theorem execSurveyTimeout_keeps {b t : State} {s : State} (e : execSurveyTimeout s = .next t) (h : Keeps b s) : Keeps b t := by
  unfold execSurveyTimeout at e; cases e
  repeat' first
    | with_reducible assumption
    | with_reducible apply keeps_foldl
    | with_reducible apply keeps_ite
    | (simp -zeta only [keeps_mk]; with_reducible refine keeps_parts ?_)
    | (with_reducible refine fun _ _ t ht => ?_)
    | (with_reducible refine fun t x ht => ?_)
    | (with_reducible refine fun t ht => ?_)
    | (extract_lets +onlyGivenNames -underBinder t; first | (refine have ht : Keeps b t := ?_; ?_; dsimp -zeta only [t]; rotate_left; clear_value t) | (refine have ht : Keeps b t.2 := ?_; ?_; dsimp -zeta only [t]; rotate_left; clear_value t) | (refine have ht : Keeps b t.1 := ?_; ?_; dsimp -zeta only [t]; rotate_left; clear_value t) | (refine have ht : ∀ x y, Keeps b y → Keeps b (t x y) := ?_; ?_; dsimp -zeta only [t]; rotate_left; clear_value t) | (refine have ht : ∀ y, Keeps b y → Keeps b (t y) := ?_; ?_; dsimp -zeta only [t]; rotate_left; clear_value t) | (refine have ht : Keeps b t.2.2 := ?_; ?_; dsimp -zeta only [t]; rotate_left; clear_value t) | (clear_value t) | skip)
    | split
    | (with_reducible refine keeps_snd (by assumption) ?_)
    | (dsimp -zeta only)
    | (with_reducible apply_assumption)

theorem execSafeAutorst_keeps {b t : State} {s : State} (e : execSafeAutorst s = .next t) (h : Keeps b s) : Keeps b t := by
  unfold execSafeAutorst at e; cases e
  repeat' first
    | with_reducible assumption
    | with_reducible apply restart_keeps
    | with_reducible apply record_keeps
    | with_reducible apply keeps_foldl
    | with_reducible apply keeps_ite
    | (simp -zeta only [keeps_mk]; with_reducible refine keeps_parts ?_)
    | (with_reducible refine fun _ _ t ht => ?_)
    | (with_reducible refine fun t x ht => ?_)
    | (with_reducible refine fun t ht => ?_)
    | (extract_lets +onlyGivenNames -underBinder t; first | (refine have ht : Keeps b t := ?_; ?_; dsimp -zeta only [t]; rotate_left; clear_value t) | (refine have ht : Keeps b t.2 := ?_; ?_; dsimp -zeta only [t]; rotate_left; clear_value t) | (refine have ht : Keeps b t.1 := ?_; ?_; dsimp -zeta only [t]; rotate_left; clear_value t) | (refine have ht : ∀ x y, Keeps b y → Keeps b (t x y) := ?_; ?_; dsimp -zeta only [t]; rotate_left; clear_value t) | (refine have ht : ∀ y, Keeps b y → Keeps b (t y) := ?_; ?_; dsimp -zeta only [t]; rotate_left; clear_value t) | (refine have ht : Keeps b t.2.2 := ?_; ?_; dsimp -zeta only [t]; rotate_left; clear_value t) | (clear_value t) | skip)
    | split
    | (with_reducible refine keeps_snd (by assumption) ?_)
    | (dsimp -zeta only)
    | (with_reducible apply_assumption)

theorem bankMove_keeps {b : State} (old : Sys2Proof.Word) {s : State} (h : Keeps b s) : Keeps b (bankMove old s) := by
  unfold bankMove
  repeat' first
    | with_reducible assumption
    | with_reducible apply keeps_foldl
    | with_reducible apply keeps_ite
    | (simp -zeta only [keeps_mk]; with_reducible refine keeps_parts ?_)
    | (with_reducible refine fun _ _ t ht => ?_)
    | (with_reducible refine fun t x ht => ?_)
    | (with_reducible refine fun t ht => ?_)
    | (extract_lets +onlyGivenNames -underBinder t; first | (refine have ht : Keeps b t := ?_; ?_; dsimp -zeta only [t]; rotate_left; clear_value t) | (refine have ht : Keeps b t.2 := ?_; ?_; dsimp -zeta only [t]; rotate_left; clear_value t) | (refine have ht : Keeps b t.1 := ?_; ?_; dsimp -zeta only [t]; rotate_left; clear_value t) | (refine have ht : ∀ x y, Keeps b y → Keeps b (t x y) := ?_; ?_; dsimp -zeta only [t]; rotate_left; clear_value t) | (refine have ht : ∀ y, Keeps b y → Keeps b (t y) := ?_; ?_; dsimp -zeta only [t]; rotate_left; clear_value t) | (refine have ht : Keeps b t.2.2 := ?_; ?_; dsimp -zeta only [t]; rotate_left; clear_value t) | (clear_value t) | skip)
    | split
    | (with_reducible refine keeps_snd (by assumption) ?_)
    | (dsimp -zeta only)
    | (with_reducible apply_assumption)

━━━━━━━━━━━━━━━━━━━━

▸ What the task asks
An exact copy of every record above is required.

▸ Solution
theorem execSurveyTimeout_keeps {b t : State} {s : State} (e : execSurveyTimeout s = .next t) (h : Keeps b s) : Keeps b t := by
  unfold execSurveyTimeout at e; cases e
  repeat' first
    | with_reducible assumption
    | with_reducible apply keeps_foldl
    | with_reducible apply keeps_ite
    | (simp -zeta only [keeps_mk]; with_reducible refine keeps_parts ?_)
    | (with_reducible refine fun _ _ t ht => ?_)
    | (with_reducible refine fun t x ht => ?_)
    | (with_reducible refine fun t ht => ?_)
    | (extract_lets +onlyGivenNames -underBinder t; first | (refine have ht : Keeps b t := ?_; ?_; dsimp -zeta only [t]; rotate_left; clear_value t) | (refine have ht : Keeps b t.2 := ?_; ?_; dsimp -zeta only [t]; rotate_left; clear_value t) | (refine have ht : Keeps b t.1 := ?_; ?_; dsimp -zeta only [t]; rotate_left; clear_value t) | (refine have ht : ∀ x y, Keeps b y → Keeps b (t x y) := ?_; ?_; dsimp -zeta only [t]; rotate_left; clear_value t) | (refine have ht : ∀ y, Keeps b y → Keeps b (t y) := ?_; ?_; dsimp -zeta only [t]; rotate_left; clear_value t) | (refine have ht : Keeps b t.2.2 := ?_; ?_; dsimp -zeta only [t]; rotate_left; clear_value t) | (clear_value t) | skip)
    | split
    | (with_reducible refine keeps_snd (by assumption) ?_)
    | (dsimp -zeta only)
    | (with_reducible apply_assumption)

theorem execSafeAutorst_keeps {b t : State} {s : State} (e : execSafeAutorst s = .next t) (h : Keeps b s) : Keeps b t := by
  unfold execSafeAutorst at e; cases e
  repeat' first
    | with_reducible assumption
    | with_reducible apply restart_keeps
    | with_reducible apply record_keeps
    | with_reducible apply keeps_foldl
    | with_reducible apply keeps_ite
    | (simp -zeta only [keeps_mk]; with_reducible refine keeps_parts ?_)
    | (with_reducible refine fun _ _ t ht => ?_)
    | (with_reducible refine fun t x ht => ?_)
    | (with_reducible refine fun t ht => ?_)
    | (extract_lets +onlyGivenNames -underBinder t; first | (refine have ht : Keeps b t := ?_; ?_; dsimp -zeta only [t]; rotate_left; clear_value t) | (refine have ht : Keeps b t.2 := ?_; ?_; dsimp -zeta only [t]; rotate_left; clear_value t) | (refine have ht : Keeps b t.1 := ?_; ?_; dsimp -zeta only [t]; rotate_left; clear_value t) | (refine have ht : ∀ x y, Keeps b y → Keeps b (t x y) := ?_; ?_; dsimp -zeta only [t]; rotate_left; clear_value t) | (refine have ht : ∀ y, Keeps b y → Keeps b (t y) := ?_; ?_; dsimp -zeta only [t]; rotate_left; clear_value t) | (refine have ht : Keeps b t.2.2 := ?_; ?_; dsimp -zeta only [t]; rotate_left; clear_value t) | (clear_value t) | skip)
    | split
    | (with_reducible refine keeps_snd (by assumption) ?_)
    | (dsimp -zeta only)
    | (with_reducible apply_assumption)

theorem bankMove_keeps {b : State} (old : Sys2Proof.Word) {s : State} (h : Keeps b s) : Keeps b (bankMove old s) := by
  unfold bankMove
  repeat' first
    | with_reducible assumption
    | with_reducible apply keeps_foldl
    | with_reducible apply keeps_ite
    | (simp -zeta only [keeps_mk]; with_reducible refine keeps_parts ?_)
    | (with_reducible refine fun _ _ t ht => ?_)
    | (with_reducible refine fun t x ht => ?_)
    | (with_reducible refine fun t ht => ?_)
    | (extract_lets +onlyGivenNames -underBinder t; first | (refine have ht : Keeps b t := ?_; ?_; dsimp -zeta only [t]; rotate_left; clear_value t) | (refine have ht : Keeps b t.2 := ?_; ?_; dsimp -zeta only [t]; rotate_left; clear_value t) | (refine have ht : Keeps b t.1 := ?_; ?_; dsimp -zeta only [t]; rotate_left; clear_value t) | (refine have ht : ∀ x y, Keeps b y → Keeps b (t x y) := ?_; ?_; dsimp -zeta only [t]; rotate_left; clear_value t) | (refine have ht : ∀ y, Keeps b y → Keeps b (t y) := ?_; ?_; dsimp -zeta only [t]; rotate_left; clear_value t) | (refine have ht : Keeps b t.2.2 := ?_; ?_; dsimp -zeta only [t]; rotate_left; clear_value t) | (clear_value t) | skip)
    | split
    | (with_reducible refine keeps_snd (by assumption) ?_)
    | (dsimp -zeta only)
    | (with_reducible apply_assumption)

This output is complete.